[Instructions for the task]
Exactly the lines from the beginning of the material to the line with "every field, the" are to be repeated, both ends included.

[Dataset excerpts]

-- ==== Sys2Proof/Machine/Construct.lean ====
section
/-! DEFINITION. The reset and initialisation event (spec/70_reset_and_hazards.md rules R180 to R183). -/

namespace Sys2Proof.Machine

/-- The bus controller after `construct`: all of it unspecified, so a free value in every field, the
`n`-th and on (R24, R180; U5). -/
def unspecifiedBus (n : Nat) : BusController :=
  { en := Config.freeBit n, cpol := Config.freeBit (n + 1), cpha := Config.freeBit (n + 2)
    div := Config.freeSpeed n, order := Config.freeOrder n, mstr := Config.freeBit (n + 3)
    txd := Config.freeByte n, rxd := Config.freeByte (n + 1), done := Config.freeBit (n + 4)
    clk := Config.freeBit (n + 5), dout := Config.freeBit (n + 6) }

/-- What `construct` writes (R180). The data latches are unspecified afterwards (U4); the trace starts
with `Cs0`, and the line going low is on the wire for the attached device. -/
def constructed (line : LineId) (org : Org) (s : State) : State :=
  emit (.cs false)
    { s with
      constructed := true
      cfg := { line := line, org := org }
      dir := PinDirs.constructed
      cs := .deasserted
      seq := Sequencer.atRest
      trace := []
      addr := Config.freeHalf s.draws
      value := Config.freeHalf (s.draws + 1)
      frame := Config.freeHalf (s.draws + 2)
      result := Config.freeHalf (s.draws + 3)
      rxhi := Config.freeByte (s.draws + 2)
      rxlo := Config.freeByte (s.draws + 3)
      bus := unspecifiedBus s.draws
      ended := 0
      draws := s.draws + 7 }

/-- `construct(line, org)` (R180): the initial event. A second one is refused, which is no state change
(R183). -/
def execConstruct (line : LineId) (org : Org) (s : State) : Host.Outcome State Fault Refusal :=
  if s.constructed then .next s else .next (constructed line org s)

end Sys2Proof.Machine
end

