/-- R143: with no device on the bus, what `readValue` returns is what the environment shifted in during
the two data exchanges, and the two bytes before them are dropped. -/
def Obligations.ReadReturnsWhatTheBusReceived : Prop :=
  ∀ (s : State) (a : Half) (b0 b1 hi lo : Byte) (rest : List Input),
    s.ready = true → s.dev.attached = false →
    s.inputs = .busComplete b0 :: .busComplete b1 :: .busComplete hi :: .busComplete lo :: rest →
    ∃ t, exec (.readValue a) s = .next t ∧ t.inputs = rest ∧ t.rxhi = hi ∧ t.rxlo = lo ∧
      t.result = (match s.cfg.org with
        | .word16 => hi ++ lo
        | .byte8 => (0 : Byte) ++ lo)

/-- R180: what `construct` writes. It exchanges no byte and so needs no answer of the environment. That an
attached device sees the line go low, and an unselected one thus stays as it is (R66, R67), is the model's
choice (log entry 13). -/
def Obligations.ConstructResult : Prop :=
  ∀ (s : State) (line : LineId) (org : Org), s.constructed = false →
    ∃ t, exec (.construct line org) s = .next t ∧ t.constructed = true ∧
      t.cfg = { line := line, org := org } ∧
      t.dir = { cs := .output, clk := .output, dout := .output, din := .input } ∧
      t.cs = .deasserted ∧ t.seq = { op := .none, step := 0, sub := .cfg, phase := .idle } ∧
      t.trace = [.cs false] ∧ t.inputs = s.inputs ∧ t.responsive = s.responsive ∧
      t.dev = s.dev.react (.cs false) ∧ (s.dev.sel = false → t.dev = s.dev)

/-- R183: a second `construct` is refused, in flight (V66) or not. That the refusal is a next state in which
only the presentation is gone is the model's choice (log entry 8): R183 gives a later `construct` no step. -/
def Obligations.SecondConstructRefused : Prop :=
  ∀ (s : State) (line : LineId) (org : Org), s.constructed = true →
    exec (.construct line org) s = .next s ∧
    ∀ rest, s.inputs = .present (.reset line (strapOfOrg org)) :: rest →
      step s = .next { s with inputs := rest }

/-- R166: a command presented before `construct`, while an operation is in flight, or with code 7 changes
no state and emits no event. That the refusal is a next state in which only the presentation is gone is the
model's choice (log entry 8): R166 gives a refused command no step. -/
def Obligations.RefusedCommandsChangeNothing : Prop :=
  ∀ (s : State) (op : BitVec 3) (addr value : Half) (rest : List Input),
    s.inputs = .present (.host op addr value) :: rest →
    (s.constructed = false ∨ s.seq.op ≠ .none ∨ op = 7) →
    step s = .next { s with inputs := rest }

/-- The fixed-frame rows of the opcode table are the brackets of their operations, in an instance of their
organization, whatever stands in the bits that R87 sends as zeros. That a frame can be executed by itself is
the model's choice (log entry 2). -/
def Obligations.FixedFrameRows : Prop :=
  ∀ (s : State) (x8 : BitVec 8) (x9 : BitVec 9), s.ready = true → s.answersNext 2 = true →
    (s.cfg.org = .word16 →
      FixedFrameOutcome (exec (.enableWriteW x8) s) enableBytes s ∧
      FixedFrameOutcome (exec (.disableWriteW x8) s) disableBytes s ∧
      FixedFrameOutcome (exec (.eraseAllW x8) s) eraseAllBytes s) ∧
    (s.cfg.org = .byte8 →
      FixedFrameOutcome (exec (.enableWriteB x9) s) enableBytes s ∧
      FixedFrameOutcome (exec (.disableWriteB x9) s) disableBytes s ∧
      FixedFrameOutcome (exec (.eraseAllB x9) s) eraseAllBytes s)

/-- The addressed rows of the opcode table are the brackets of R91, in an instance of their
organization. That a frame can be executed by itself is the model's choice (log entry 2). -/
def Obligations.AddressedFrameRows : Prop :=
  (∀ (s : State) (a : BitVec 10), s.ready = true → s.cfg.org = .word16 →
    (s.answersNext 4 = true → WriteBracketOutcome (exec (.writeW a) s) (a.setWidth 16) s) ∧
    (s.answersNext 4 = true → ReadOutcome (exec (.readW a) s) (a.setWidth 16) s) ∧
    (s.answersNext 2 = true → EraseOneOutcome (exec (.eraseOneW a) s) (a.setWidth 16) s)) ∧
  (∀ (s : State) (a : BitVec 11), s.ready = true → s.cfg.org = .byte8 →
    (s.answersNext 3 = true → WriteBracketOutcome (exec (.writeB a) s) (a.setWidth 16) s) ∧
    (s.answersNext 4 = true → ReadOutcome (exec (.readB a) s) (a.setWidth 16) s) ∧
    (s.answersNext 2 = true → EraseOneOutcome (exec (.eraseOneB a) s) (a.setWidth 16) s))

/-- The model's choice (log entry 2): a frame row of the other organization is refused by name, and one
presented to a block that takes nothing changes nothing. -/
def Obligations.FrameRowsElsewhere : Prop :=
  ∀ (s : State) (i : Instr) (org : Org) (c : DeviceCommand), rowCommand i = some (org, c) →
    (s.ready = true → s.cfg.org ≠ org → exec i s = .refused .reservedFrame) ∧
    (s.ready = false → exec i s = .next s)

/-- The model's choice (log entry 2): a presented frame that matches no row of the opcode table is refused by
name. R98: the source gives it no meaning and no name. -/
def Obligations.UnmatchedFrameRefused : Prop :=
  ∀ (s : State) (f : Half) (rest : List Input), s.inputs = .present (.frame f) :: rest →
    (∀ r ∈ frameRows, ¬ r.accepts f) → step s = .refused .reservedFrame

[Written response]
-- ==== Sys2Proof/Machine/Construct.lean ====
section
/-! DEFINITION. The reset and initialisation event (spec/70_reset_and_hazards.md rules R180 to R183). -/

namespace Sys2Proof.Machine

/-- The bus controller after `construct`: all of it unspecified, so a free value in every field, the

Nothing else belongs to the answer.